Liebaus (1987: 141) vernichtendes Urteil zu Oevermanns sozialisatorischem Ansatz kann
sogar noch um den Vorwurf der vielen ‚Hilfskonstruktionen’ zu Ehrenrettung seiner Theorie
(z.B. die Neugier des Kindes als Äquivalent zu asymmetrischen Therapeut-KlientBeziehung) ergänzt werden. Oder, wenn man es lieber in der aktuell bevorzugten
denglischen Variante hören möchte: „Die Trennung von ‚logic of discovery’ und ‚logic of
verification’ wird (…) zurückgenommen“ (Reichertz 2002: 138). Liebau (1987: 141)
missfällt an Oevermanns Ansatz seine hermetische Geschlossenheit, die sich seines
Erachtens nicht mit dem Hohelied auf die Autonomie der Subjekte verträgt. Reichertz (2002:
123, Fußnote) kritisiert bei Oevermanns Übertragung der ‚objektiv’-hermeneutischen
Forschungsergebnisse auf die konkrete Lebenspraxis, v.a. dass von einer Textanalyse nicht
einfach auf ‚die’ Lebenspraxis kurzgeschlossen werden könne. Auch wenn Reichertz (2002:
140f) die vernichtenden Ergebnisse Bocks bei einer Konfrontation der ‚objektiv’hermeneutischen Analyse mit empirisch-wissenschaftlichen Gütekriterien nicht sehr
überraschen, ist doch zumindest die Frage berechtigt, ob nicht die in qualitativen
Forschungsdesigns üblichen Äquivalente (z.B. Interraterreliabilitäten) auch dort Gültigkeit
beanspruchen dürften. Bock (1984, zitiert nach Reichertz 2002: 141) kommt zu folgender
Beurteilung der ‚Objektiven’-Hermeneutik:
„Die theoretische Grundlegung (…) ist unvollständig (…), die Methodologie ist
aporetisch (…), und die Explikationen selbst sind ohne soziologische Relevanz“.

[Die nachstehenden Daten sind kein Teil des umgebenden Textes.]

-- ==== Sys2Proof/Laws/Preamble.lean ====
section
/-! SUPPORT. The preamble as a list, and the buffer that construction leaves. -/

namespace Sys2Proof.Machine

@[simp] theorem preambleBytes_length (L : Nat) : (preambleBytes L).length = ceil8 L := by
  simp [preambleBytes]

theorem preambleBytes_getElem? (L i : Nat) :
    (preambleBytes L)[i]? = if i < ceil8 L then some (preambleByte L (ceil8 L) i) else none := by
  unfold preambleBytes
  by_cases h : i < ceil8 L <;> simp [h]

/-- The reads of a buffer on which a preamble and its SOF byte have been written. -/
theorem read_preamble_sof (m : Mem) (L b : Nat) :
    ((m.putList 0 (preambleBytes L)).putList (ceil8 L) [0xF0#8]).read b =
      if b < ceil8 L then some (preambleByte L (ceil8 L) b) else if b = ceil8 L then some 0xF0#8 else m.read b := by
  simp only [Mem.putList, Mem.read_put, Mem.read_putList, preambleBytes_length, preambleBytes_getElem?]
  by_cases h1 : ceil8 L = b
  · simp [h1]
  · by_cases h2 : b < ceil8 L <;> simp [h1, h2, Ne.symm h1]

theorem constructedPbuf_eq (L : Nat) :
    constructedPbuf L = (Mem.putList [] 0 (preambleBytes L)).putList (ceil8 L) [0xF0#8] := rfl

theorem constructedPbuf_wf {L : Nat} (h : L ≤ 2040) : (constructedPbuf L).wf = true := by
  have := ceil8_le_255 h
  exact Mem.wf_put (Mem.wf_putList rfl (by simp; omega)) (by simp [offSof]; omega) _

end Sys2Proof.Machine
end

Auch wenn man diese radikale Perspektive nicht teilen muss, lassen sich theoretische
Inkonsistenzen und Brückenkonstruktionen in Oevermanns Theorie nicht von der Hand
weisen - insbesondere in seinen pädagogischen Konzeptionen. Liebau (1987) geht sehr
wertschätzend mit der theoretischen Begriffsbestimmung von Oevermanns um, weist aber
ebenso auf deren Schwächen hin und räumt Bourdieu quantitativ und qualitativ in seinem
Theorienvergleich einen größeren Platz ein - vielleicht nicht ohne Grund. Reichertz (2002:
141) ist – strenggenommen – in seinem Urteil über die objektive Methodologie deutlicher
radikaler, wenn er sie in Zusammenhang mit ‚Sektenbildung’ bring. Anlass für diese
Zuordnung bietet die starke Personenorientierung in diesem methodischen Zugang und die
Tatsache, dass Oevermann eine strukturierte und strukturierende Einführung in die
‚Objektive’ Hermeneutik bisher vermissen lässt (vgl. ebd.: 140). Dies wurde bereits von
Liebau festgestellt (vgl. Liebau 1987: 20) und birgt die Gefahr kein kohärentes Bild der
theoretischen und praktischen Implikationen der oevermannschen Theorie zu erhalten.
24
Will man das Habituskonzept von Bourdieu tatsächlich in die Professionalisierungstheorie
von Oevermann überführen, dann ist eine theoretische (und empirische!) Adaption
notwendig. In der Studie von Müller und Becker-Lenz wurde mit der Methode der objektiv
hermeneutischen Sequenzanalyse gearbeitet (vgl. Müller/ Becker-Lenz 2008: 30). Eine so
komplexe Methode (oder gar ‚Kunstlehre’), wie die Sequenzanalyse sollte allerdings mindestens exemplarisch - verdeutlicht werden, will man dem Anspruch an konsensueller
Validierung von ‚Texten’ wirklich gerecht werden. Dies ist umso stärker angezeigt, wenn
man daraus eine historisch-aktualisierte Normalitätsfolie für Soziale Arbeit entwickeln will.